Las Vegas Sun

March 28, 2024

Letter: Freedom and religion don’t mix

In his Nov. 7 letter, Timothy Carroll says that I'm altering and distorting American history to support my ideas of the separation of church and state. Mr. Carroll states that in my Nov. 3 letter I made the Puritans sound anti-religious. I never said that. I said that they came here to avoid persecution because they did not subscribe to the accepted religious beliefs of their time. The Puritans wanted freedom to worship, but the freedom to worship, or not, is founded on the freedom of not having someone else's beliefs forced on you.

English history is replete with examples of religious persecution. Practically every time they changed monarchs they changed religions, and many people died as a result.
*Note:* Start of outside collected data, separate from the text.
theorem State_discardAll_same {fl : List Facet} {s₀ : State} (hl : subL ps136 fl = true) (a0 : List Nat) (a1 : State) (h1 : SameBut fl s₀ a1) :
    SameBut fl s₀ (State.discardAll a0 a1) := by
  have kd : subL ps136 fl = true := subL_trans rfl hl
  induction a0 generalizing a1 with
  | nil =>
    rw [State.discardAll]
    repeat' first
      | with_reducible assumption
      | (with_reducible intro x; try beta_reduce)
      | (extract_lets +onlyGivenNames v; refine (fun (hv : SameBut fl s₀ v) => ?_) ?_; (on_goal 1 => clear_value v); (on_goal 2 => (dsimp -zeta only [v]; try clear v)))
      | (extract_lets +onlyGivenNames v; refine (fun (hv : SameBut fl s₀ v.1) => ?_) ?_; (on_goal 1 => clear_value v); (on_goal 2 => (dsimp -zeta only [v]; try clear v)))
      | (extract_lets +onlyGivenNames v; first | (have w : Mem := v; clear w) | (have w : DictState := v; clear w) | (have w : Fw := v; clear w) | clear_value v)
      | with_reducible apply ih
      | with_reducible apply State_closeEntry_same hl
      | (with_reducible refine foldl_same _ _ ?_ ?_; on_goal 2 => (intro t x ht; try beta_reduce))
      | (with_reducible refine foldl_same₂ _ _ _ ?_ ?_; on_goal 2 => (intro t b x ht; try dsimp -zeta only))
      | ((simp -zeta only [frame_mk]; with_reducible refine frame_lit ps136 ?_ kd ?_); on_goal 2 => exact ⟨.inr rfl, .inr rfl, .inl rfl, .inr rfl, .inr rfl, .inr rfl, .inr rfl, .inr rfl, .inl rfl, .inl rfl, .inr rfl, .inr rfl, .inl rfl, .inl rfl, .inr rfl, .inr rfl, .inr rfl, .inr rfl, .inr rfl, .inl rfl, .inr rfl, .inr rfl, .inr rfl, .inl rfl, .inr rfl, .inl rfl, .inr rfl, .inr rfl, .inr rfl, .inr rfl, .inr rfl⟩)
      | with_reducible refine pair_same (by with_reducible assumption) ?_
      | split
      | (dsimp -zeta only)
  | cons x l ih =>
    rw [State.discardAll]
    repeat' first
      | with_reducible assumption
      | (with_reducible intro x; try beta_reduce)
      | (extract_lets +onlyGivenNames v; refine (fun (hv : SameBut fl s₀ v) => ?_) ?_; (on_goal 1 => clear_value v); (on_goal 2 => (dsimp -zeta only [v]; try clear v)))
      | (extract_lets +onlyGivenNames v; refine (fun (hv : SameBut fl s₀ v.1) => ?_) ?_; (on_goal 1 => clear_value v); (on_goal 2 => (dsimp -zeta only [v]; try clear v)))
      | (extract_lets +onlyGivenNames v; first | (have w : Mem := v; clear w) | (have w : DictState := v; clear w) | (have w : Fw := v; clear w) | clear_value v)
      | with_reducible apply ih
      | with_reducible apply State_closeEntry_same hl
      | (with_reducible refine foldl_same _ _ ?_ ?_; on_goal 2 => (intro t x ht; try beta_reduce))
      | (with_reducible refine foldl_same₂ _ _ _ ?_ ?_; on_goal 2 => (intro t b x ht; try dsimp -zeta only))
      | ((simp -zeta only [frame_mk]; with_reducible refine frame_lit ps136 ?_ kd ?_); on_goal 2 => exact ⟨.inr rfl, .inr rfl, .inl rfl, .inr rfl, .inr rfl, .inr rfl, .inr rfl, .inr rfl, .inl rfl, .inl rfl, .inr rfl, .inr rfl, .inl rfl, .inl rfl, .inr rfl, .inr rfl, .inr rfl, .inr rfl, .inr rfl, .inl rfl, .inr rfl, .inr rfl, .inr rfl, .inl rfl, .inr rfl, .inl rfl, .inr rfl, .inr rfl, .inr rfl, .inr rfl, .inr rfl⟩)
      | with_reducible refine pair_same (by with_reducible assumption) ?_
      | split
      | (dsimp -zeta only)

theorem State_ledgerStop_same {fl : List Facet} {s₀ : State} (hl : subL ps136 fl = true) (a0 : State) (h0 : SameBut fl s₀ a0) :
    SameBut fl s₀ (State.ledgerStop a0) := by
  have k_ps34 : subL ps34 fl = true := subL_trans rfl hl
  have kd : subL ps16 fl = true := subL_trans rfl hl
  unfold State.ledgerStop
  repeat' first
    | with_reducible assumption
    | (with_reducible intro x; try beta_reduce)
    | (extract_lets +onlyGivenNames v; refine (fun (hv : SameBut fl s₀ v) => ?_) ?_; (on_goal 1 => clear_value v); (on_goal 2 => (dsimp -zeta only [v]; try clear v)))
    | (extract_lets +onlyGivenNames v; refine (fun (hv : SameBut fl s₀ v.1) => ?_) ?_; (on_goal 1 => clear_value v); (on_goal 2 => (dsimp -zeta only [v]; try clear v)))
    | (extract_lets +onlyGivenNames v; first | (have w : Mem := v; clear w) | (have w : DictState := v; clear w) | (have w : Fw := v; clear w) | clear_value v)
    | with_reducible apply State_settleLedger_same k_ps34
    | with_reducible apply State_discardAll_same hl
    | (with_reducible refine foldl_same _ _ ?_ ?_; on_goal 2 => (intro t x ht; try beta_reduce))
    | (with_reducible refine foldl_same₂ _ _ _ ?_ ?_; on_goal 2 => (intro t b x ht; try dsimp -zeta only))
    | ((simp -zeta only [frame_mk]; with_reducible refine frame_lit ps16 ?_ kd ?_); on_goal 2 => exact ⟨.inr rfl, .inr rfl, .inr rfl, .inr rfl, .inr rfl, .inr rfl, .inr rfl, .inr rfl, .inr rfl, .inr rfl, .inr rfl, .inr rfl, .inr rfl, .inr rfl, .inr rfl, .inr rfl, .inr rfl, .inr rfl, .inr rfl, .inl rfl, .inr rfl, .inr rfl, .inr rfl, .inr rfl, .inr rfl, .inr rfl, .inr rfl, .inr rfl, .inr rfl, .inr rfl, .inr rfl⟩)
    | with_reducible refine pair_same (by with_reducible assumption) ?_
    | split
    | (dsimp -zeta only)

end Sys2Proof.Laws
end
Our Founding Fathers understood this and mostly rejected the Christian faith. Benjamin Franklin said, "The way to see by faith is to shut the eye of reason." Thomas Paine wrote in his "Age of Reason," published in 1794, "All national institutions of churches, whether Jewish, Christian or Turkish, appear to be no other than human institutions, set up to terrify and enslave mankind." John Adams stated in the Treaty with Tripoli, June 10, 1797, "The government of the United States is not, in any sense, founded on the Christian religion."

Yes, we freedom-loving Americans tolerate certain manifestations of religion, such as prayer before each session of Congress, but that is to our credit. Religion does not have a good track record when it comes to freedom and tolerance. The ideas of freedom and religion, and tolerance and religion, are oxymoronic concepts.